Technological Developments in Public Sector

CIO Review APAC | Tuesday, November 30, 2021

Fire departments use advanced analytics to assess the risk of fire in various locations and manage their inspections accordingly.

FREMONT, CA:The public sector, like all industries, operates in a fast-changing environment. Technology is bringing people together both within and across national borders, and it is upending preconceived notions. One of the worldwide megatrends that can be identified that will alter governments' roles in 2030 and beyond is technology.

Apart from infrastructure, data, particularly open data, focus on governments' digital agendas. Governments could minimize their administrative expenses by fully utilizing public sector data, according to some studies. These figures do not account for the additional advantages that would result from improved access to and utilization of public-sector data. Weather forecasts, traffic management, crime data, greater openness of government processes (procurement), and educational and cultural information for the general public are examples of such benefits. Big data is another engine of change in this cluster. Proposed policy changes in one system can be mapped against their influence on all systems using predictive analytics.

As a result, one can better understand the trade-offs between public policy on other significant megatrends like water, energy, air, and climate. In some cases, they already do. There is also more understanding at the local level. Fire departments use advanced analytics to assess the risk of fire in various locations and manage their inspections accordingly. Police agencies employ sophisticated models to estimate where particular types of crimes are most likely to occur under specific circumstances.

Advanced automated models for risk-based inspections and supervision to help supervisory bodies are available and incorporated in rule and workflow-based systems. In the form of cyber security concerns, digitization also introduces a substantial new sort of risk.

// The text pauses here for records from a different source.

/-- The device address of a piece that no descriptor names: its own, or in the state block of the tile's branch (log 7). -/
def ItemRun.devAddr (r : ItemRun) (s : State) (x : Config.Piece) (origin : List Nat) : Option Nat :=
  if x.slot = 0x100 then some x.off
  else if x.slot = 0x101 then (r.blockAddr s origin).map (· + x.off)
  else none

/-- A piece of a tile fetched (R260; log 7). -/
def State.fetchPiece (s : State) (r : ItemRun) (core base : Nat) (origin : List Nat) (x : Config.Piece) : State :=
  let at_ := (base + x.at_) % 98304
  match x.const, r.c.descs[x.slot]?, r.devAddr s x origin with
  | some b, _, _ => s.fillCore core at_ (List.replicate x.len b)
  | none, some u, _ =>
    if r.l.weights r.p r.c x.slot then
      (s.addSlot 0x20 (x.off / 4096 % 4) 0 x.len).fillCore core at_ (((s.windowBytesOf r.c u).drop x.off).take x.len)
    else s.fetch r.c core u x.off x.len at_ false
  | none, none, some a =>
    if s.stepWeightAt r.c r.l a then
      (s.addSlot 0x20 (a / 4096 % 4) 0 x.len).fillCore core at_ (s.devRead a x.len)
    else s.fetchDev core a x.len at_ false
  | none, none, none => s

/-- What names a tile among those of its layer: its element origin, and of a convolution its tap. -/
def Walk.tile (w : Walk) : List Nat :=
  w.origin ++ match w.tap with | some t => [t.half, t.kh, t.kw, t.j] | none => []

/-- The steps of a fill of stream `i` up to a step, one for each address the stream takes in it. -/
def ItemRun.tilesOf (r : ItemRun) (i : Nat) (st : Stream) (fill upto : Nat) : List Walk :=
  (r.p.sameFill r.h i st (r.ws.take (upto + 1)) fill).foldl
    (fun a w => if a.any (fun x => r.p.streamAddr r.h i st x r.ord = r.p.streamAddr r.h i st w r.ord) then a else a ++ [w]) []

/-- The packed image of a convolution (R210, R217): its blocks in order, with the core-store address of each. -/
def ItemRun.imageBlocks (r : ItemRun) (kh : List Byte) (d : Desc) (i : Nat) (st : Stream) (fill : Nat) :
    List (Nat × List Span) :=
  let k := packedOf kh r.p (r.p.sameFill r.h i st r.ws fill)
  let groups := field kh 8 2 / Nat.max 1 r.p.group
  let base := r.p.bufferAt i st fill r.ord
  k.frames.flatMap (fun n => k.rows.flatMap (fun y => (List.range groups).flatMap (fun j => k.cols.map (fun x =>
    (base + k.blockAt groups n y j x, convBlock kh d n y j x)))))

/-- The bytes of a block put into the core store span by span; U8 data are offset where the header says so (R219). -/
def State.fetchSpans (s : State) (c : Cmd) (core : Nat) (u : DescUse) (u8 : Bool) (dest : Nat) : List Span → State
  | [] => s
  | x :: r =>
    let s := if x.const = [] then s.fetch c core u x.off x.len dest u8 else s.fillCore core dest x.const
    s.fetchSpans c core u u8 (dest + if x.const = [] then x.len else x.const.length) r

/-- The mask tiles of an S well for a page: B holds 0 or minus infinity per column, F holds 1 (R171). -/
def State.fillMask (s : State) (r : ItemRun) (core b : Nat) (g : KeyPage) : State :=
  match r.p.body[b]?.map (fun e => coreWordOf e.word) with
  | some (.vec v) =>
    let well := (v.d % 32 - s.attnParam r.c r.p 2 / 16) % 4
    let row := (List.range 16).flatMap (fun j => toLE 4 (if g.vis.getD (16 * well + j) false then 0 else 0xFF800000))
    let tile (x : List Byte) : List Byte := (List.replicate 16 x).flatten
    (s.fillCore core (v.b * 32) (tile row)).fillCore core (v.a * 32) (tile ((List.range 16).flatMap (fun _ => toLE 4 0x3F800000)))
  | _ => s
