/-- Every context leaves its slot, and the save pool is discarded (R434, R461). -/
def State.resetCtxs (s : State) : State :=
  { s with
    sc.unplaced := []
    sc.ctxs := s.sc.ctxs.map (fun e => (e.1,
      if e.2.exist then
        { e.2 with
          st := if (s.cmdsOf e.1).isEmpty then .absent else .outReady
          slot := none, saved := [], clRecs := [], swapping := false, overran := false, waitSince := s.tm.now }
      else e.2)) }

/-- Grants being zeroed are abandoned: their granules pass to nobody (R464). -/
def State.abandonGrants (s : State) : State :=
  s.mm.granting.foldl
    (fun s g =>
      let cls := if g.page < 16 then 0x21 else 0x20
      let inst := g.page % 16
      (s.setFld (F.OWN_STATUS.BUSY cls) 0 inst).setFld (F.OWN_STATUS.ZEROING cls) 0 inst)
    ({ s with mm.granting := [] } : State)

/-- The block of signature indices held is given up: its unused indices count as abandoned with the next reservation
(R487). -/
def Sign.dropBlock (x : Sign) : Sign := { x with next := none, left := 0, lost := x.lost + x.left }

/-! ## Warm and recovery resets (R462) -/

/-- A warm or recovery reset begins. -/
def State.resetStart (s : State) (recovery : Bool) (cause : Nat) : State :=
  let s := s.stopByReset.applyHeld (fun _ => true)
  let s : State := { s with rg.fields := s.rg.fields.filter (fun e => !intStatusKey e.1) }
  let returns := s.rs.clusters.map (·.1)
  let t := Nat.max (2000 + s.wipeNs) (27200 + s.rebuildNs)
  let s : State := { s with
    tm.power := .resetting
    rs.run := some { recovery := recovery, at_ := s.tm.now, ends := s.tm.now + t + 1000, returns := returns }
    rs.clusters := []
    er.black := none, er.hold := false, er.coolSince := none, er.thermN := true
    bt.sign := s.bt.sign.dropBlock }
  let s := ((s.setFld F.RST_STATUS.IN_PROGRESS 1).setFld F.RST_STATUS.CLUSTER_BUSY 0).setFld F.RST_CAUSE.CAUSE cause
  let s := if recovery then s.setFld F.ERR_STATUS.FORCED (b2n (cause = 4)) else s
  let s := s.resetQueues
  let s := if recovery then s else s.clearEnables
  let s := s.cq.cmds.foldl State.resetCmd s
  let s := s.abandonGrants.wipeClusters.wipeUnowned.wipeShared.rebuild
  let s : State := { s with
    hl.filter := [], hl.recalls := [], mm.window := []
    mm.hbm := s.mm.hbm.map (fun e => (e.1, { e.2 with reads := [] })) }
  allClusters.foldl (fun s c => s.setClk c { s.clk c with point := 26, parked := false }) s.resetCtxs

/-- A request for a warm or recovery reset (R459, R464): taken when ACTIVE; one that meets a running reset is absorbed,
but a warm one makes a recovery reset end as warm. -/
def State.resetRequest (s : State) (recovery : Bool) (cause : Nat) : State :=
  match s.rs.run with
  | some x =>
    if x.recovery && !recovery then ({ s with rs.run := some { x with recovery := false } } : State).clearEnables else s
  | none => if s.tm.power = .active then s.resetStart recovery cause else s

/-- RST_CAUSE of a write by a requester: firmware resets after a black error, or after a cluster fault. -/
def resetCause (r : Requester) (cluster : Bool) : Nat :=
  match r with
  | .host => 1
  | .mgmt => 2
  | .firmware => if cluster then 5 else 3
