/-- What a read changes: STOP_CAP_DATA advances STOP_CAP_ADDR, and SEQ_STATUS.FENCED clears. -/
def State.readEffect (s : State) (off : Nat) : State :=
  let o := offReg off
  if offCls off = 0x43 ∧ o / 8 * 8 = C.STOP_CAP_DATA.off then
    s.setFld F.STOP_CAP_ADDR.OFFSET ((s.fld F.STOP_CAP_ADDR.OFFSET / 8 * 8 + 8) % 2 ^ 23)
  else if offCls off = 0x11 ∧ o = F.SEQ_STATUS.FENCED.off then s.setFld F.SEQ_STATUS.FENCED 0 (offInst off)
  else s

/-! ### The capture (R518, R519) -/

/-- Bytes of the domain records before the page images. -/
def captureHead : Nat := allDomains.foldl (fun n d => n + 32 + 16 * Config.captureUnits d) 0

/-- The record of a domain and of its queues (log 11). -/
def State.domainRecord (s : State) (d : Nat) : List Byte :=
  let t := ((s.st.halted.find? (fun h => h.1 == d)).map (·.2)).getD s.st.cut
  let flags := if d < 256 then b2n (s.clk d).parked + 2 * b2n (s.clockHeld d) else 2
  let cycles := if d < 256 then s.cnt C.CLK_CNT_CYCLES 0 d else Config.captureCycles d t
  toLE 2 d ++ toLE 1 flags ++ toLE 1 0 ++ toLE 2 (Config.captureNq d) ++ toLE 2 0 ++ toLE 8 cycles ++ toLE 8 t ++
    toLE 8 0 ++ (List.range (16 * Config.captureUnits d)).map (Config.captureByte d)

/-- The 4 KiB image of a page. -/
def State.pageImage (s : State) (cls inst : Nat) : List Byte :=
  (List.range 1024).flatMap (fun i => toLE 4 (s.regValue (regAddr cls inst (4 * i)) 4))

/-- Every page in class and instance order. -/
def allPages : List (Nat × Nat) := pageClasses.flatMap (fun p => (List.range p.2.1).map (fun i => (p.1, i)))

/-- The capture of a stop. -/
def State.captureBytes (s : State) : List Byte :=
  allDomains.flatMap s.domainRecord ++ allPages.flatMap (fun p => s.pageImage p.1 p.2)

/-- The value at a window offset as the capture holds it. -/
def State.capturedValue (s : State) (off size : Nat) : Nat :=
  let i := allPages.findIdx (· == (offCls off, offInst off))
  leNat (rdBytes s.st.capture (captureHead + 4096 * i + offReg off) size)

/-! ### Reads and writes -/

/-- A read: none where it waits. -/
def State.readReg (s : State) (r : Requester) (off size : Nat) : Option RegAns :=
  let c := offCls off
  let away := s.stopState ≠ 0 && !debugPage c
  if away && (s.stopState = 1 || s.stopState = 2) then none
  else if !s.regServed off size then some { st := s, status := 1 }
  else if away then some { st := s.addCnt C.GL_CNT_REG_READS 1, value := s.capturedValue off size }
  else if s.accessWaits c (offInst off) r then none
  else some { st := (s.addCnt C.GL_CNT_REG_READS 1).readEffect off, value := s.regValue off size }

/-- A write: none where it waits. Registers of 64 bits are read-only. -/
def State.writeReg (s : State) (r : Requester) (off size v : Nat) : Option RegAns :=
  let c := offCls off
  let i := offInst off
  let o := offReg off
  if s.accessWaits c i r then none
  else if !s.regServed off size then some { st := s, status := 1 }
  else
    let s := s.addCnt C.GL_CNT_REG_WRITES 1
    if o = 0x024 then some { st := s.lockWrite c i r v }
    else if s.lockedFor c i r then some { st := s.lockAbort c i, status := 2 }
    else if cntHere c (o / 8 * 8) then some { st := s }
    else some { st := s.regPut r c i o v }

/-- An access is held. -/
def State.holdAccess (s : State) (h : HeldAccess) : State := { s with st.held := s.st.held ++ [h] }

/-- REGISTER_WRITE: a write by a requester to the register at a window offset. -/
def State.registerWrite (s : State) (r : Requester) (off v : Nat) : State :=
  match s.writeReg r off 4 v with
  | some a => a.st
  | none => s.holdAccess (.write r off 4 (BitVec.ofNat 64 v) false)

def execRegisterWrite (r : Requester) (offset : Nat) (v : W32) (s : State) : Host.Outcome State Fault Refusal :=
  .next (s.registerWrite r offset v.toNat)

/-! ### Management (R556) -/

/-- The completion status of a management message for a STATUS of R348. -/
def mgmtStatus (st : Nat) : Nat := match st with | 0 => 0 | 1 => 5 | _ => 3

/-- REG_READ and REG_WRITE, where they are served. -/
def State.mgmtRead (s : State) (off size : Nat) : State :=
  match s.readReg .mgmt off size with
  | some a => a.st.emit (.mgmt 0x10 (mgmtStatus a.status) (if a.status = 0 then toLE size a.value else []))
  | none => s.holdAccess (.read .mgmt off size)

def State.mgmtWrite (s : State) (off size v : Nat) : State :=
  match s.writeReg .mgmt off size v with
  | some a => a.st.emit (.mgmt 0x11 (mgmtStatus a.status) [])
  | none => s.holdAccess (.write .mgmt off size (BitVec.ofNat 64 v) true)

/-- A register message on I3C: not served without power or after a halt. -/
def State.regMessage (s : State) (op : State → State) : State :=
  if s.tm.power = .off ∨ s.tm.power = .halted then s
  else op ((s.addCnt C.MG_CNT_I3C_MSGS 1).addCnt C.MG_CNT_REG 1)

def execRegRead (offset size : Nat) (s : State) : Host.Outcome State Fault Refusal :=
  .next (s.regMessage (fun s => s.mgmtRead offset size))

def execRegWrite (offset size : Nat) (value : W64) (s : State) : Host.Outcome State Fault Refusal :=
  .next (s.regMessage (fun s => s.mgmtWrite offset size value.toNat))

/-! ## Rows of the header's operations -/

/-- A row that writes a header register of a page that exists. -/
def State.hdrRow (s : State) (r : Requester) (cls inst off v : Nat) : State :=
  if pageExists cls inst then s.registerWrite r (regAddr cls inst off) v else s

/-- SNAP keeps INT_MASTER as it stands. -/
def execSnap (r : Requester) (cls inst : Nat) (s : State) : Host.Outcome State Fault Refusal :=
  .next (s.hdrRow r cls inst 0x008 (2 + s.fld (F.PG_CTRL.INT_MASTER cls) inst % 2))

def execPgApply (r : Requester) (cls inst : Nat) (s : State) : Host.Outcome State Fault Refusal :=
  .next (s.hdrRow r cls inst 0x01C 1)

def execTake (r : Requester) (cls inst : Nat) (s : State) : Host.Outcome State Fault Refusal :=
  .next (s.hdrRow r cls inst 0x024 16)

def execGive (r : Requester) (cls inst : Nat) (s : State) : Host.Outcome State Fault Refusal :=
  .next (s.hdrRow r cls inst 0x024 32)

/-- A read by a requester whose answer the row does not carry: what it changes is all that shows. -/
def State.registerRead (s : State) (r : Requester) (off size : Nat) : State :=
  match s.readReg r off size with
  | some a => a.st
  | none => s.holdAccess (.read r off size)

/-- A read of STOP_CAP_DATA. -/
def execStopCapData (r : Requester) (s : State) : Host.Outcome State Fault Refusal :=
  .next (s.registerRead r (regAddr 0x43 0 C.STOP_CAP_DATA.off) 8)

/-- A read of a cluster's SEQ_STATUS. -/
def execSeqStatus (r : Requester) (cl : Fin 256) (s : State) : Host.Outcome State Fault Refusal :=
  .next (s.registerRead r (regAddr 0x11 cl F.SEQ_STATUS.FENCED.off) 4)

end Sys2Proof.Machine
end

Governments are under pressure to safeguard their citizens, activities, and countries' security from risks that have never been seen before, which will continue to rise.  Further, according to studies, over the next two decades, the cyber sphere is expected to become a field of conflict and tension between states of all political stripes, not least among those for whom cyber security is a critical component of intelligence and military strategy, as well as between individuals or private companies.